--- START ---
-- ==== Sys2Proof/Syntax.lean ====
section
/-! DEFINITION. The commands that the block takes: one constructor for each row of the operation and event table,
with the operands that the row's rule names, and the small types that those operands use. -/

namespace Sys2Proof


/-! ### Operands of the logic-core instructions (R160 to R178) -/

/-- An immediate: the short field of `n` bits, or the literal word that follows the instruction (R161). -/
inductive Imm (n : Nat) where
  | short (v : BitVec n)
  | literal (v : Word)
  deriving DecidableEq, Repr

/-- How a compare combines its condition into the flag: COMB of R165. -/
inductive Comb where
  | set
  | and
  | or
  deriving DecidableEq, Repr

/-- The conditions of R165 that are not reserved. -/
inductive Cond where
  | eq
  | ne
  | lt
  | ge
  | ltu
  | geu
  | tst
  deriving DecidableEq, Repr

/-- The ordering suffix of an atomic (R67, R171). -/
inductive AtomicOrder where
  | none
  | acq
  | rel
  | ar
  deriving DecidableEq, Repr

/-! ### What the solver engines meet

A check of R341 inside an iteration is named by its number: 0 is the iteration boundary before it, and each stage boundary
of each sweep, and each retry, follows in order. Lanes are numbered 128 × engine + lane. -/

/-- What shows in one iteration: the lanes with a residue mismatch, each with the number of the check that ends the work in
which it showed (R356, R357), and the lanes that fail the known-answer test before run-ahead work. -/
structure IterResult where
  mism : List (Nat × Nat)
  kat : List Nat
  deriving DecidableEq, Repr

/-- Where a job is cut off: the number of the check that observes its end, and what shows in the iteration up to there. -/
structure SolveEnd where
  check : Nat
  mism : List (Nat × Nat)
  kat : List Nat
  deriving DecidableEq, Repr

/-- A time sample of a PTP port: what the message carried and the measured times, in units of 2^-32 s. -/
structure PtpSample where
  version : Nat
  domain : Nat
  /-- Port identity of the sender, 10 bytes. -/
  ident : List Byte
  seq : Nat
  /-- Origin and ingress time stamps, correction field, and mean path or link delay. -/
  t1 : Int
  t2 : Int
  corr : Int
  delay : Int
  deriving DecidableEq, Repr

/-- A frame received on a switch port: its bytes from the destination address to the last payload byte, as plain text;
whether its FCS is good; and the MACsec tag it came under, if any: SCI, AN, packet number, and whether it verifies under
the key of that association. [DESIGN CHOICE, log entry 87] -/
structure RxFrame where
  bytes : List Byte
  fcsOk : Bool
  sec : Option (Nat × Nat × Nat × Bool)
  deriving DecidableEq, Repr

/-- A frame received on a CAN bus: ID word with IDE, FDF and BRS (R477), DLC, RTR, ESI and data. -/
structure CanFrame where
  idWord : Word
  dlc : Nat
  rtr : Bool
  esi : Bool
  data : List Byte
  deriving DecidableEq, Repr

/-- How a transmit attempt ends (R483, R484); `exempt` tells that ISO 11898-1 exempts the error from the increase of
TEC. -/
inductive CanEnd where
  | sent
  | arbLost
  | error (exempt : Bool)
  | clash
  deriving DecidableEq, Repr

namespace Machine

/-- The program placed in code SRAM: its image, whose symbol table forces and signal access use (R234, R237), and the
address of its code start. -/
structure Prog where
  image : List Byte
  codeBase : Nat
  deriving DecidableEq, Repr

/-- A force (R218). -/
structure Force where
  id : Nat
  quality : Byte
  type : Byte
  value : List Byte
  deriving DecidableEq, Repr

/-- An admission record (R265); segment and station number are its key. -/
structure Adm where
  serial : List Byte
  keyHash : List Byte
  inFirst : Nat
  inCount : Nat
  outFirst : Nat
  outCount : Nat
  holdMs : Nat
  groups : List Nat
  boxCrc : Option Nat
  deriving DecidableEq, Repr

/-- A join token (R266). -/
structure Token where
  pos : Nat
  /-- The one serial number it is bound to. -/
  serial : Option (List Byte)
  secret : List Byte
  expires : Option Instant
  /-- Issued by STN_TOKEN_ISSUE. -/
  host : Bool
  deriving DecidableEq, Repr

/-- What the station engine keeps for one input signal (R272, R274). -/
structure SigIn where
  /-- Sample instant of the last accepted value. -/
  last : Option Instant
  /-- The next accepted sample is the first after admission. -/
  first : Bool
  /-- Written in the present input phase. -/
  written : Bool
  deriving DecidableEq, Repr

/-- A station context (R247). `state` is the value of R270. -/
structure Ctx where
  ix : Nat
  state : Nat
  mac : Nat
  key : List Byte
  epoch : Nat
  txSeq : Nat
  rxSeq : Nat
  claim : Nat
  delayUs : Nat
  absentCount : Nat
  joinCount : Nat
  boxActive : Bool
  /-- Raw count at which it became ABSENT. -/
  absentAt : Nat
  /-- Bus cycles away. -/
  away : Nat
  /-- Its next ACTIVE logs EV_STN_ADMITTED. -/
  fresh : Bool
  acked : Bool
  /-- Fragments of the present INPUT (R261). -/
  frags : List (Nat × List Byte)
  sigs : List SigIn
  deriving DecidableEq, Repr

/-- The baseline of a meter: counters, their width, and the instant of its previous sample (R377, R378). -/
structure Baseline where
  fwd : Nat
  rev : Nat
  bits : Nat
  time : Instant
  /-- What device time has been stepped by since (R448). -/
  step : Int
  deriving DecidableEq, Repr

/-- A version of a problem descriptor in a slot (R304 to R310). -/
structure DescVer where
  /-- The number of its load. -/
  ver : Nat
  home : Nat
  bytes : List Byte
  /-- CRC-32 of header, binding and scaling sections (R307). -/
  sum : Word
  /-- 0 one engine resident, 1 one streaming, 2 four resident, 3 four streaming (R316). -/
  place : Nat
  /-- The signal index of each binding, none where it does not resolve (R309). -/
  binds : List (Option Nat)
  stored : Bool
  deriving DecidableEq, Repr

/-- The configuration of a segment (R292, STN_SEGMENT_CONFIG). -/
structure SegCfg where
  n : Nat
  joinAuto : Bool
  w : Nat
  bIn : Nat
  bOut : Nat
  dmax : Nat
  unbound : Nat
  sessionMs : Nat
  deriving DecidableEq, Repr

/-- An analog channel as MET_CHANNEL_CONFIG sets it; the four numbers are FP32. -/
structure AnCfg where
  kind : Nat
  fullScale : Nat
  peak : Nat
  overLimit : Nat
  nominal : Nat
  deriving DecidableEq, Repr

/-- An electric set as MET_CHANNEL_CONFIG sets it (R371). -/
structure SetCfg where
  v : Nat
  i : Nat
  enable : Bool
  invert : Bool
  /-- T of R390. -/
  t : Nat
  deriving DecidableEq, Repr

/-- A virtual meter as MET_METER_CONFIG sets it (R376); mode 0 is off. -/
structure MeterCfg where
  mode : Nat
  /-- [0] NET, [1] REV_SWAP, [2] FLOW_IN_SUPPLY. -/
  flags : Byte
  medium : Nat
  seg : Nat
  stn : Nat
  fwd : Nat
  rev : Nat
  sup : Nat
  ret : Nat
  countVol : Nat
  maxRate : Nat
  t : Nat
  pressure : Nat
  dMin : Nat
  offS : Nat
  offR : Nat
  gap : Nat
  age : Nat
  deriving DecidableEq, Repr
--- END ---
Show the lines of the records that include the string "address".

### Answer box
/-- A frame received on a switch port: its bytes from the destination address to the last payload byte, as plain text;
address of its code start. -/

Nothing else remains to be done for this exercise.